PS 95-226
Landscape characteristics of successful breeding colonies of the double-crested cormorant

Friday, August 9, 2013
Exhibit Hall B, Minneapolis Convention Center
Kate L. Sheehan, School of Agricultural, Forest, and Environmental Sciences, Clemson University, Clemson, SC
Samuel T. Esswein, School of Agricultural, Forest, and Environmental Sciences, Clemson University, Clemson, SC
Background/Question/Methods

Widespread use of persistent organic pesticides in the 20th century influenced the population size and distribution of many North American predatory species. The Double-crested Cormorant (Phalacrocorax auritus, DCCO), experienced a population crash during this period that brought their once thriving population of millions of birds to under ten thousand individuals. Today the population is considered to be recovered after protection of the species through local and national legislations and the discontinuance of DDT in North America. The recovery of the DCCO took decades and multiple generations of people lived in their historical breeding and wintering range with few sightings of this species. Consequently, the recovery of this piscivorous bird has sparked human-wildlife conflicts as in some areas (within their traditional range of distribution) they are considered to be an invasive nuisance species. Lethal management of DCCO is underway in a dozen states and is proposed in many more as the new range of this predator exceeds that of the historical population. DCCO are now found breeding and wintering in locations where suitable habitat were not previously available, but after anthropogenic landscape alteration, are now thriving.
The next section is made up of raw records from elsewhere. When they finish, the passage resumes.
/-- OUTER_LOOP_STEP (R243): one 8 kHz step of a lane; the T word of the frame on the line takes the newest value (R34). -/
def execOuterLoopStep (t : Nat) (n : Lane) (s : State) : Host.Outcome State Fault Refusal :=
  let s := s.at_ t
  let l := s.lane n
  if l.rst.inReset = true ∨ l.state = .off then done s
  else
    let s := s.onLane n (fun l => { l with quad := l.quad.extend })
    if l.state = .starting then done s
    else
      let g := s.global n
      let s := s.onProf n (fun p => { p with step := p.step + 1, stepT := some g })
      let s := ((s.stepSetpoints n).integrateAngle n)
      let s := if l.state = .active then ((s.agreeSent n .a true).agreeSent n .b true).agreeQuad n else s
      let s := ((s.dropTravel n).locMove n).stepShares n
      let r := s.stepTorque n
      let s := (r.1.compareStep n).latchT n
      if (s.lane n).role = .leader then done (s.leaderStep n r.2.1 r.2.2) else done s

/-! ### Holds -/

/-- The instants from which a hold may start. -/
def State.holdDue (s : State) (since : Option Nat) : Bool :=
  match since with
  | some a => decide (a + ms (100 * (s.lane s.scribe).codeN Key.holdDelay) ≤ s.now)
  | none => false

/-- STEER_HOLD_START (R180): the clamp on |T| ramps over 100 ms to its hold value. -/
def execSteerHoldStart (t : Nat) (s : State) : Host.Outcome State Fault Refusal :=
  let s := s.at_ t
  if Mode.holds s.m.mode && !s.hold.sOn && s.holdDue s.hold.sSince then
    let s := s.takeEffect .holdStart
    let n := s.scribe
    let l := s.lane n
    let q : Rat := (l.prof.tS.natAbs : Rat)
    let goal := l.val Key.holdFraction / 100 * max q (l.axisPeak .s / 20)
    done { s with hold := { s.hold with sOn := true, sAt := t, sFrom := s.tMax n .s, sClamp := roundAway goal } }
  else done s

/-- The first or a further lowering of the brake clamp (R181): below the floor the search ends. -/
def HoldSt.lower (h : HoldSt) (step floor : Rat) (now : Nat) : HoldSt :=
  let next := (h.bClamp : Rat) - step / 100 * (h.bStart : Rat)
  if next < floor / 100 * (h.bStart : Rat) then { h with bDone := true }
  else { h with bClamp := roundAway next, bAt := now }

/-- BRAKE_HOLD_START (R181): the search starts from I_e, and begins with a lowering. -/
def execBrakeHoldStart (t : Nat) (s : State) : Host.Outcome State Fault Refusal :=
  let s := s.at_ t
  if Mode.holds s.m.mode && (!s.hold.bOn || s.hold.bAgain) && s.holdDue s.hold.bSince then
    let s := s.takeEffect .holdStart
    let l := s.lane s.scribe
    let q : Int := (l.prof.tB.natAbs : Int)
    let h := { s.hold with bOn := true, bDone := false, bAgain := false, bStart := q, bClamp := q, bAt := t, bTarget := l.prof.brake.pos }
    done { s with hold := h.lower (l.val Key.holdBStep) (l.val Key.holdBFloor) t }
  else done s

/-- BRAKE_HOLD_DWELL (R181): each HOLD.B_DWELL lowers the clamp one step or ends the search. -/
def execBrakeHoldDwell (t : Nat) (s : State) : Host.Outcome State Fault Refusal :=
  let s := s.at_ t
  let l := s.lane s.scribe
  if s.hold.bOn && !s.hold.bDone && decide (s.hold.bAt + ms (l.codeN Key.holdBDwell) ≤ t) then
    done { s with hold := s.hold.lower (l.val Key.holdBStep) (l.val Key.holdBFloor) t }
  else done s

/-! ### Energising -/

/-- The axes an energising sequence is for: those of a homing run in Ready, those of a measured set, else both (R179, R250, R376). -/
def State.entryAxes (s : State) : List Axis :=
  if s.hom.inReady then [Axis.s, .b].filter s.hom.homes
  else if s.meas.loadOn then [Axis.s, .b].filter (fun x => match x with | .s => s.meas.loadS | .b => s.meas.loadB)
  else [.s, .b]

/-- Every permitted Active lane starts the usable sets of an axis, their injection index at the Leader's; a turning one gives the lanes its
consensus to start from, an axis at standstill acquires its angle; one that turns with every catch-spin failed waits for an estimate
(R179, R193, R197, R200, R203, R204). -/
def State.startAxis (s : State) (x : Axis) : State :=
  let now := s.now
  let j := ((s.lane s.scribe).set x).obs.j
  let on := s.actives.filter (fun m => s.usable m m x)
  let s := on.foldl (fun s m => s.onLane m (fun l => l.onSet x (fun c => l.startSet x c))) s
  let s := s.actives.foldl (fun s m => s.onSet m x (fun c => { c with obs := { c.obs with j := j } })) s
  let turning := on.filter (fun m => ((s.lane m).set x).obs.turning)
  let seen := fun (s : State) => s.onLanes (fun _ l => l.onCon x (fun c => { c with seen := now }))
  match turning.find? (fun m => ((s.lane m).set x).angleOk) with
  | some k =>
    let o := ((s.lane k).set x).obs
    seen (s.onLanes (fun _ l => l.onCon x (fun c => { c with theta := o.theta, omega := o.omega, at_ := now })))
  | none => seen (if turning.isEmpty then s.startAcquisition x false else s)

/-- SETS_START_SWITCHING (R106, R109, R117, R161, R179): at the first PWM peak strictly later than the step boundary that follows the
last catch-spin. The outer loops start from the present angle and force. -/
def execSetsStartSwitching (t : Nat) (s : State) : Host.Outcome State Fault Refusal :=
  let s := s.at_ t
  if s.m.runEntry = 3 ∧ s.m.stepAt < t then
    let s := s.actives.foldl (fun s m => s.onLane m (fun l =>
      { l with ena := { l.ena with withdrawn := !(l.ena.test == 2 && l.ena.filt) }, sup := { l.sup with resumed := l.sup.level != 6 } })) s
    let s := s.onM (fun m => { m with noConS := false, noConB := false })
    let s := s.reformAll
    let s := s.entryAxes.foldl State.startAxis s
    let s := if s.m.mode = .service ∧ s.meas.loadOn = false then s
      else (s.onEngines (State.effHere .s)).onEngines (State.effHere .b)
    let s := s.onLanes (fun _ l => { l with prof := { l.prof with intS := 0, intB := 0, regS := false, regB := false } })
    done ((s.onM (fun m => { m with runEntry := 4, stepAt := t })).reformAll)
  else done s

/-- RUN_ENTRY_COMPLETE (R92, R179, R250): every axis carries torque; the mode becomes Run, or Limp. Sets energised for homing, a
measurement or a service move leave the mode as it is. -/
def execRunEntryComplete (t : Nat) (s : State) : Host.Outcome State Fault Refusal :=
  let s := s.at_ t
  if s.m.runEntry ≠ 5 then done s
  else
    let s := s.onM (fun m => { m with runEntry := 0, diag := [], freshAt := t, missed := 0 })
    if s.hom.inReady then done s.launchHoming
    else if s.m.mode ≠ .ready ∨ s.meas.loadOn = true then done s
    else if s.limpDue s.scribe then done (s.enterLimp s.scribe) else done s.enterRun

/-! ### Catch-spin (R125, R200, R201, R208) -/

/-- The largest induced line-to-line peak of a sample in mV (R200). -/
def linePeak (m : CatchSample) : Nat := max m.lines.u.natAbs (max m.lines.v.natAbs m.lines.w.natAbs)

/-- A catch-spin sample shows a turning rotor: a line-to-line peak of 0.5 V or more (R200). -/
def catchTurning (m : CatchSample) : Bool := decide (500 ≤ linePeak m)

/-- The peak comes within 2 V of the DC link, so that reverse conduction clamps the terminals (R201). -/
def LaneSt.catchClamped (l : LaneSt) (m : CatchSample) : Bool := decide (l.sup.auxLink ≤ linePeak m + 2000)

/-- The place of a zero crossing in the turn: 30 degrees and 60 more for each count (R201). DEDUCED: phase U's flux is greatest at angle 0,
and U, V, W follow each other by 120 degrees. -/
def crossIndex (c : Crossing) : Nat :=
  match c.pair, c.rising with
  | .w, true => 0
  | .v, false => 1
  | .u, true => 2
  | .w, false => 3
  | .v, true => 4
  | .u, false => 5

/-- How the places of successive crossings follow each other. -/
def crossSteps (cs : List Crossing) : List Nat := (cs.zip (cs.drop 1)).map (fun p => (6 + crossIndex p.2 - crossIndex p.1) % 6)

/-- The direction that the crossings give where they fit one phase sequence (R201, R208): 1 forward, -1 backward. -/
def crossTurn (cs : List Crossing) : Option Int :=
  let rising := (cs.zip (cs.drop 1)).all (fun p => decide (p.1.at_ < p.2.at_))
  if rising = false then none
  else if (crossSteps cs).all (· == 1) then some 1
  else if (crossSteps cs).all (· == 5) then some (-1) else none

/-- Speed in 0.1 Hz electrical from the crossings (R201). -/
def crossSpeed (cs : List Crossing) : Int :=
  match cs.head?, cs.getLast? with
  | some a, some b =>
    roundAway ((((crossTurn cs).getD 0 * (cs.length - 1 : Nat) : Int) : Rat) * 10000000000 / (6 * ((b.at_ - a.at_ : Nat) : Rat)))
  | _, _ => 0

/-- The angle in the set's own frame at an instant, from the newest crossing (R201). -/
def crossAngle (cs : List Crossing) (now : Nat) : Half :=
  match cs.getLast? with
  | some b => turned (degCode ((30 + 60 * crossIndex b : Nat) : Rat)) (crossSpeed cs) ((now - b.at_ : Nat) : Rat)
  | none => 0

/-- Speed in 0.1 Hz from the turn of the corrected flux over the catch time (R200). -/
def ObsSt.sweepSpeed (o : ObsSt) : Int :=
  match o.sweepFrom with
  | some a => if o.at_ ≤ a then 0 else roundAway ((o.sweep : Rat) * 10000000000 / (65536 * ((o.at_ - a : Nat) : Rat)))
  | none => 0

/-- The crossings fit one phase sequence, and the flux, where it is used, lies within 75 to 125 % of PSI (R200, R201, R208). -/
def LaneSt.catchOk (l : LaneSt) (x : Axis) (m : CatchSample) : Bool :=
  let psi := (l.motor x).psi
  let flux := (l.set x).obs.mag
  (crossTurn m.cross).isSome && (l.catchClamped m || (decide (psi * 3 / 4 ≤ flux) && decide (flux ≤ psi * 5 / 4)))

/-- The phase of the largest, or of the smallest, of three values. -/
def extremePhase (big : Bool) (v : Three) : Phase :=
  let f := fun (a b : Int) => if big then decide (b ≤ a) else decide (a ≤ b)
  if f v.u v.v && f v.u v.w then .u else if f v.v v.w then .v else .w

/-- The findings of a turning set (R125), in the form of the off-state test. DESIGN CHOICE: the phase back-EMF amplitude is the largest
line-to-line peak over sqrt 3; kind 1, for which the manual names no terminal, names that of the largest DC part, and kind 2 that of the
smallest AC part. -/
def catchFindings (m : CatchSample) : List (Nat × Phase × Nat) :=
  let dc : Rat := ((m.dc.u + m.dc.v + m.dc.w : Int) : Rat) / 3
  let emf : Rat := (linePeak m : Rat) / Config.sqrt 3
  let uv := m.lines.u.natAbs
  let vw := m.lines.v.natAbs
  let wu := m.lines.w.natAbs
  let low := fun (a b c : Nat) => decide (2 * a < c) && decide (2 * b < c)
  (if 2000 < dc then [(1, extremePhase true m.dc, 0)]
   else if emf * 3 / 10 < (m.meanAc : Rat) then [(2, extremePhase false m.ac, 0)] else []) ++
  (if low uv wu vw then [(3, .u, 0)] else []) ++ (if low uv vw wu then [(3, .v, 0)] else []) ++
  (if low vw wu uv then [(3, .w, 0)] else [])

/-- One set's catch-spin ends (R125, R200, R201): its findings, its angle and speed, or standstill. The flag: CATCH_FAIL. -/
def State.catchSet (s : State) (n : Lane) (x : Axis) (m : CatchSample) : State × Bool :=
  let l := s.lane n
  if catchTurning m = false then
    (s.onSet n x (fun c => { c with obs := { c.obs with caught := true, turning := false, region := 3 } }), false)
  else
    let fs := catchFindings m
    let ok := l.catchOk x m
    let s := (s.logFindings n x fs).onSet n x (fun c => { (c.judged fs.isEmpty) with lastMove := s.now })
    let o := (l.set x).obs
    let clamped := l.catchClamped m
    let om := if clamped then crossSpeed m.cross else o.sweepSpeed
    let th := if clamped then crossAngle m.cross s.now + l.setOffset n x else turned o.phi om ((s.now - o.at_ : Nat) : Rat)
    let fast := decide (l.rated x / 10 ≤ absQ (om : Rat))
    let psi := (roundAway (o.mag * 100000)).toNat
    let s := s.onSet n x (fun c => { c with obs := { c.obs with
      caught := true, turning := true, theta := th, omega := om, at_ := s.now, valid := ok, region := 3
      psi := if ok && !clamped && fast then some psi else c.obs.psi } })
    let s := if ok then s else s.log n 0x040E (setAddr n x)
    (s, !ok)

/-- The catch time that a lane's sets are in has passed: at Run entry, at step 3 of a rejoin, or after a suspension (R179, R69, R401). -/
def State.catchDue (s : State) (n : Lane) : Option Nat :=
  let l := s.lane n
  let d := ms (l.codeN Key.obsCatchTime)
  if s.m.runEntry = 2 ∧ l.state = .active ∧ s.m.stepAt + d ≤ s.now ∧ l.s.obs.caught = false then some 0
  else if l.state = .rejoining ∧ l.rejoin.step = 3 ∧ l.rejoin.at_ + d ≤ s.now then some 1
  else if l.state = .active ∧ l.sup.resumed = false ∧ l.sup.level ≠ 6 ∧ Mode.holds s.m.mode = true ∧ l.sup.resumeAt + d ≤ s.now ∧
      l.s.obs.caught = false then some 2
  else none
We used a species distribution model (MaxEnt) based on documented distributions of cormorants and their common prey species (fishes), geological and climactic data, and human-induced alteration to the landscape and biome of Minnesota and Florida. 

Results/Conclusions

Density of nearby (within 3,500m) water availability, fish stocking parameters, availability of island and swamp habitat, and fish advisories nearby were the major contributors to the most explanatory model. The output maps closely followed existing colonies and were consistent in predicting large, long-term colonies. The models for Minnesota and Florida were not consistent; suggesting that birds nesting in different parts of the country may cue in on different landscape features and habitat types. This information can be used to estimate the potential carrying capacity of even larger regions where the distribution of DCCO is spreading because of continued landscape alteration.